Claxton this week is playing its final regular-season game at the Pecan Grove, a 76-year-old stadium that is one of Georgia’s most charming and unusual venues.
The stadium was built on a pecan grove, and trees rise above the bleachers on both sides. Six pecan trees are growing up through the concrete stands on the home side. The stadium sits on a neighborhood street a half mile from the school and is officially known as Bell Memorial Field, named after a former football captain killed in the Korean War.
WTOC-TV in Savannah captured the glory of the stadium in a preseason feature.
“You can tell people who know the stadium well,” former Claxton athletic director and coach Mark Stroud told the TV station. “They’ll get here early, and they’ll find their shade spot. They’ll get the tree.”
The trees are beginning to pose a danger, however, and the cost to repair damaged bleachers is more than the school can take on. The high school’s flag football team and soccer teams will continue to play there. Specific plans for a new field have not been announced.
Claxton has clinched a playoff berth and is playing for third place in Region 3-A Division I Friday against Bryan County.
John Milledge can tie state-record streak
John Milledge Academy, a Georgia Independent Athletic Association team, has won 46 consecutive games, one short of Buford’s state record set in 2000-03, and can tie the mark Friday night with a road victory against Tattnall Square in Macon.
John Milledge has outscored its opponents 443-67 but is only an 11-point favorite this week, according to the computer Maxwell Ratings. Tattnall is one of the stronger of more than a dozen GHSA schools that jumped to the GIAA this year. Both teams are 3-0 in league play, and the winner will be the District 6-4A/3A champion.
“It’s a huge game for us,” JMA coach J.T. Wall told GHSF Daily. “As far as the record, that just puts one more feather in our cap if we can pull it off. I don’t think it’s more pressure. They’ve gone out each week and done what they needed to do, and I expect them to do the same this week.”
GHSA multiplier shows mixed results so far
During reclassification this offseason, the GHSA applied a 3.0 multiplier to out-of-zone students to push city and private schools, which win more championships in all sports, into higher classes. How is it working?
Seven private schools are ranked in the top 10 of today’s GHSF Daily composite poll compared to 15 in the 2021 season-ending composite. That suggests that abolishing the public-private split in Class A and using the multiplier to disperse the smaller privates has been effective.
For city schools, however, there’s little evidence of change. Nine city schools are ranked among the composite’s top 10 teams compared to only seven in the final 2021 poll.
There are only 20 city schools in the state and nearly half are ranked, while 17.8% of other public-school football teams are ranked in a top 10.
Good hires are among season’s best stories
The regular season’s best storyline, something that doesn’t ordinarily happen so glaringly, is probably the success of first-year coaches. Twelve of the 40 GHSA coaches on today’s GHSF Daily Improvement Tracker are in their first seasons at their schools.

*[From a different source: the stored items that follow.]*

/-! ### Entries of the module (R5, R539, R547, R548) -/

/-- Index 0x1000 (R5, R548): the firmware version is that of the image that runs (R554). -/
def State.odIdentity (s : State) (sub : Nat) : Option OdEntry :=
  match sub with
  | 0x01 => some ⟨.str, .ro, ascii "SRY-TQW-1A"⟩
  | 0x02 => some ⟨.str, .ro, Config.serial⟩
  | 0x03 => some ⟨.str, .ro, fixTo 2 (Config.identity 0x03)⟩
  | 0x04 => some ⟨.u32, .ro, fixTo 4 (Config.identity (if s.module.firmware = some false then 0x84 else 0x04))⟩
  | 0x05 => some ⟨.u32, .ro, fixTo 4 (Config.identity 0x05)⟩
  | 0x06 => some (roEntry .u16 1)
  | 0x07 => some (roEntry .u16 1)
  | 0x08 => some (roEntry .u16 1)
  | _ => none

/-- The downstream port has no link, so the frames that are processed loop back (R516). -/
def Rein.loops (r : Rein) : Bool :=
  match r.upstream with
  | some true => !r.linkA
  | some false => !r.linkB
  | none => false

/-- The partition to which a view is bound (R221, R523). -/
def reachOf (s : State) (v : ViewId) : Option PartId := (allFin 16).find? fun n => ((s.parts.get n).view.map (·.1)) == some v.1

/-- Reach of a view on an entry (R523): the module view reaches everything. -/
def State.reaches (s : State) (v : ViewId) (x : OdIndex) (sub : Nat) (write : Bool) : Bool :=
  if v = moduleView then true
  else match x with
    | .identity => !write
    | .rein u => u == v
    | .part n => reachOf s v == some n
    | .partBag n => reachOf s v == some n
    | .tile t => match reachOf s v with
      | some n => (s.parts.get n).tiles.contains t
      | none => false
    | .stack k => !write && match reachOf s v with
      | some n => (s.parts.get n).slices.any fun c => stackOf c == k
      | none => false
    | .port p => (!write || sub == 0x03 || sub == 0x04) && match reachOf s v with
      | some n => (s.parts.get n).ports.contains p
      | none => false
    | _ => false

/-- Mapped entries of a view outside its reach (R539). -/
def State.outsideReach (s : State) (v : ViewId) : Nat :=
  let w := s.rein.views.get v
  let out := fun (write : Bool) (e : MapEntry) => match odIndex e.index.toNat with
    | some x => !s.reaches v x e.sub.toNat write
    | none => true
  (w.commandMap.filter (out true)).length + (w.reportMap.filter (out false)).length

/-- Indices 0x1100 and 0x1110 + v (R539). -/
def State.odView (s : State) (v : ViewId) (sub : Nat) : Option OdEntry :=
  let r := s.rein
  let w := r.views.get v
  let main := decide (v = moduleView)
  match sub with
  | 0x01 => some (numEntry .u16 .rw w.address.toNat)
  | 0x02 => if main then some (roEntry .u8 (r.linkA.toNat + 2 * r.linkB.toNat + (if r.upstream = some true then 4 else 0) + 8 * r.loops.toNat)) else none
  | 0x03 => if main then some (roEntry .u64 r.framesProcessed.toNat) else none
  | 0x04 => if main then some (roEntry .u32 r.frameFailures.toNat) else none
  | 0x05 => some (roEntry .u32 w.failures.toNat)
  | 0x06 => some (roEntry .u32 w.unprocessed.toNat)
  | 0x07 => some ⟨.domain, .rws, mapBytes w.commandMap⟩
  | 0x08 => some ⟨.domain, .rws, mapBytes w.reportMap⟩
  | 0x09 => some (roEntry .u32 (w.refused % 2 ^ 16 * 2 ^ 16 + s.outsideReach v % 2 ^ 16))
  | 0x0A => some (roEntry .u64 w.executed.toNat)
  | 0x0B => some (roEntry .u32 w.aborts.toNat)
  | 0x0C => some (numEntry .u8 .cmd 0)
  | 0x0D => some (roEntry .u32 w.resets.toNat)
  | 0x0E => if main then none else some (roEntry .u8 ((reachOf s v).map (·.1) |>.getD 0xFF))
  | _ => none

/-- The turns of the last LINK datagram that are complete (R534). -/
def Turns.up (t : Turns) : Option Nat :=
  match t.b, t.c with
  | some b, some c => some (c - b)
  | _, _ => none

/-- The downstream turn of a LINK datagram (R534). -/
def Turns.down (t : Turns) : Option Nat :=
  match t.a, t.d with
  | some a, some d => some (d - a)
  | _, _ => none

/-- Index 0x1101 (R539). Turns that are not known read all ones, as the link delay does when there is none. -/
def State.odClock (s : State) (sub : Nat) : Option OdEntry :=
  let r := s.rein
  let v := fun (x : Option Nat) => leBytes 4 (x.getD 0xFFFFFFFF)
  match sub with
  | 0x01 => some (roEntry .bool r.synchronized.toNat)
  | 0x02 => some (roEntry .bool r.reference.toNat)
  | 0x03 => some (roDomain (v r.turns.up ++ v r.turns.down ++ v r.linkDelay ++ leBytes 4 0))
  | 0x04 => some (intEntry .i32 .rw r.trim)
  | 0x05 => some (intEntry .i32 .ro r.lastError)
  | 0x06 => some (roEntry .u32 r.steps.toNat)
  | 0x07 => some (numEntry .u32 .rw r.syncWatch.toNat)
  | 0x08 => some (intEntry .i32 .ro r.rate)
  | 0x09 => some (roEntry .u64 s.time)
  | _ => none

/-- Index 0x1200 (R539). -/
def State.odStore (s : State) (sub : Nat) : Option OdEntry :=
  match sub with
  | 0x01 => some (numEntry .u8 .cmd 0)
  | 0x02 => some (numEntry .u8 .cmd 0)
  | 0x03 => some (roEntry .u8 s.flash.storeStatus.toNat)
  | 0x04 => some (roEntry .u32 s.flash.stores.toNat)
  | 0x05 => some (roEntry .u32 s.flash.savedCrc)
  | _ => none

/-- Index 0x2000 (R547). -/
def State.odControl (s : State) (sub : Nat) : Option OdEntry :=
  let m := s.module
  match sub with
  | 0x01 => some (roEntry .u8 m.state.code)
  | 0x02 => some (roEntry .u32 s.degradedBits)
  | 0x03 => some (numEntry .u8 .cmd 0)
  | 0x04 => some (roEntry .u8 m.commandStatus.toNat)
  | 0x05 => some (roEntry .u64 (s.time - m.since))
  | 0x06 => some (roEntry .u16 m.faultCause.toNat)
  | 0x07 => some (roEntry .u32 m.startMs.toNat)
  | 0x08 => some (roEntry .u32 s.flash.powerOns.toNat)
  | 0x09 => some (roEntry .u32 s.flash.moduleResets.toNat)
  | 0x0A => some (roEntry .u16 (bitsOf 16 fun n => (s.parts.get (Fin.ofNat 16 n)).state == .loaded))
  | 0x0B => some (roEntry .bool m.alert.toNat)
  | _ => none

/-! ### Partitions and placement (R248 to R250) -/

/-- The cut codes of a partition's ports (R248). -/
def Partition.cutBytes (p : Partition) : List Byte :=
  (allFin 16).map fun q =>
    if !p.ports.contains q then 0xFF
    else BitVec.ofNat 8 ((Assoc.get q p.place.cuts).getD 0)

/-- The ring order that OD 0x2100 + n.15 shows: D shard indices, ascending while no ring has been set (DESIGN CHOICE, log entry 1). -/
def Partition.ringShown (p : Partition) : List Nat :=
  if p.place.ring.length = p.settings.shardWidth.toNat then p.place.ring else List.range p.settings.shardWidth.toNat

/-- Index 0x2100 + n (R248); a bound port that is not confirmed as matched reads 5 (R227). -/
def State.odPart (s : State) (n : PartId) (sub : Nat) : Option OdEntry :=
  let p := s.parts.get n
  let t := p.settings
  match sub with
  | 0x01 => some (roEntry .u8 p.state.code)
  | 0x02 => some (roDomain (bitmap 36 fun i => p.tiles.any fun t => t.1 == i))
  | 0x03 => some (roDomain (bitmap 24 fun i => p.slices.any fun c => c.1 == i))
  | 0x04 => some (roEntry .u16 (bitsOf 16 fun i => p.ports.any fun q => q.1 == i))
  | 0x05 => some (roEntry .u16 (bitsOf 16 fun i => p.ranges.any fun q => q.1 == i))
  | 0x06 => some (roEntry .u8 ((p.view.map (·.1)).getD 0xFF))
  | 0x07 => some (roEntry .u16 ((p.func.map fun f => 2 ^ 15 * (f.1 / 16) + f.1 % 16).getD 0xFFFF))
  | 0x08 => some (numEntry .u16 .composed t.modules.toNat)
  | 0x09 => some (numEntry .u16 .composed t.logical.toNat)
  | 0x0A => some (numEntry .u16 .composed t.shardWidth.toNat)
  | 0x0B => some (numEntry .u16 .composed t.expertWidth.toNat)
  | 0x0C => some (numEntry .u16 .composed t.depth.toNat)
  | 0x0D => some (numEntry .u16 .composed t.nodeSize.toNat)
  | 0x0E => some (numEntry .u32 .composed t.threshold.toNat)
  | 0x0F => some ⟨.domain, .composed, t.members⟩
  | 0x10 => some (roEntry .u32 p.shareMB)
  | 0x11 => some (roEntry .u16 p.allowance)
  | 0x12 => some (roEntry .u16 p.allowance)
  | 0x13 => some (roEntry .u16 ((p.tiles.filter fun t => (p.logicalOf t).isNone).length))
  | 0x14 => some (roDomain ((allFin 16).map fun q =>
      if p.ports.contains q && !(s.ports.get q).matched then 5 else p.cutBytes.getD q.1 0))
  | 0x15 => some (roDomain (p.ringShown.flatMap (leBytes 2)))
  | _ => none

/-- Index 0x2110 (R249). -/
def State.odRebind (s : State) (sub : Nat) : Option OdEntry :=
  match sub with
  | 0x01 => some ⟨.domain, .cmd, []⟩
  | 0x02 => some (roEntry .u8 s.placer.rebindStatus.toNat)
  | 0x03 => some (roEntry .u32 (s.placer.rebindNs / 1000))
  | 0x04 => some (roEntry .u32 s.placer.rebindCount.toNat)
  | _ => none

/-- Index 0x2200 (R250). -/
def State.odPlacement (s : State) (sub : Nat) : Option OdEntry :=
  let z := s.placer
  let cover := coverage s.boundTiles z.designated
  match sub with
  | 0x01 => some (roEntry .u16 (((allFin 288).filter fun t => (s.tiles.get t).healthy).length))
  | 0x02 => some (roEntry .u16 s.freeTiles.length)
  | 0x03 => some (roDomain (bitmap 36 fun i => z.designated.any fun t => t.1 == i))
  | 0x04 => some (roEntry .u16 z.designated.length)
  | 0x05 => some (numEntry .u8 .rw z.spareReserve.toNat)
  | 0x06 => some (roEntry .u8 (cover.getD 0xFF))
  | 0x07 => some (roEntry .u32 z.substitutions.toNat)
  | 0x08 => some (roEntry .u32 z.migrations.toNat)
  | 0x09 => some (roEntry .u32 z.abandoned.toNat)
  | 0x0A => some (roDomain (fixTo 32 z.lastSubstitution))
  | 0x0B => some (roDomain ((allFin 16).map fun p => BitVec.ofNat 8 (s.lengthClass p)))
  | 0x0C => some ⟨.domain, .rw, z.lengthOverride.toList⟩
  | 0x0D => some (roEntry .u32 ((if 3 < cover.getD 0xFF then 1 else 0) + (if s.freeTiles.length < z.spareReserve.toNat then 2 else 0) +
      4 * (s.parts.toList.foldl (fun (w : BitVec 2) p => w ||| p.place.cutWarnings) 0).toNat))
  | _ => none

/-! ### Power and temperature (R421 to R424, R450 to R452, R549) -/

/-- Index 0x2400 (R421). -/
def State.odInput (s : State) (sub : Nat) : Option OdEntry :=
  let z := s.input
  match sub with
  | 0x01 => some (roEntry .u32 z.inputMillivolts)
  | 0x02 => some (roEntry .u32 z.inputMilliamps)
  | 0x03 => some (roEntry .u32 z.inputWatts)
  | 0x04 => some (roEntry .u32 z.busMillivolts)
  | 0x05 => some (roEntry .u8 s.workingConverters)
  | 0x06 => some (roDomain ((allFin 32).map fun i => if z.converters.get i == .failed then 1 else if z.disable.get i then 2 else 0))
  | 0x07 => some ⟨.domain, .configured, (allFin 32).map fun i => BitVec.ofNat 8 (z.disable.get i).toNat⟩
  | 0x08 => some (roEntry .u32 (converterLimit s.workingConverters))
  | 0x09 => some (roEntry .u32 s.inputLimit)
  | 0x0A => some (roEntry .u32 z.lowEntries.toNat)
  | 0x0B => some (roEntry .u64 (z.lowTime.toNat / 1000))
  | 0x0C => some (roDomain (fixTo 36 (z.edgePower.flatMap (leBytes 4))))
  | 0x0D => some (roEntry .u32 s.flash.inputLosses.toNat)
  | 0x0E => some (roEntry .u8 (if (allFin 288).any s.estimated then 1 else 0))
  | 0x0F => some (roEntry .u64 z.intervalEnd)
  | 0x10 => some (roEntry .u32 s.flash.epoCount.toNat)
  | _ => none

In order of their team’s improvement as measured by the computer Maxwell Ratings, those 12 coaches are Justin Rogers of Thomas County Central, Heath Webb of Lumpkin County, Jonathan Gess of Hebron Christian, Marc Beach of Lambert, Jaybo Shaw of Wayne County, Jeremy Edwards of Houston County, Sean Calhoun of Colquitt County, Josh Niblett of Gainesville, Keith Hatcher of ACE Charter, Charley Waters of Jenkins County, Todd Wofford of Meadowcreek and Terrance Banks of Greene County.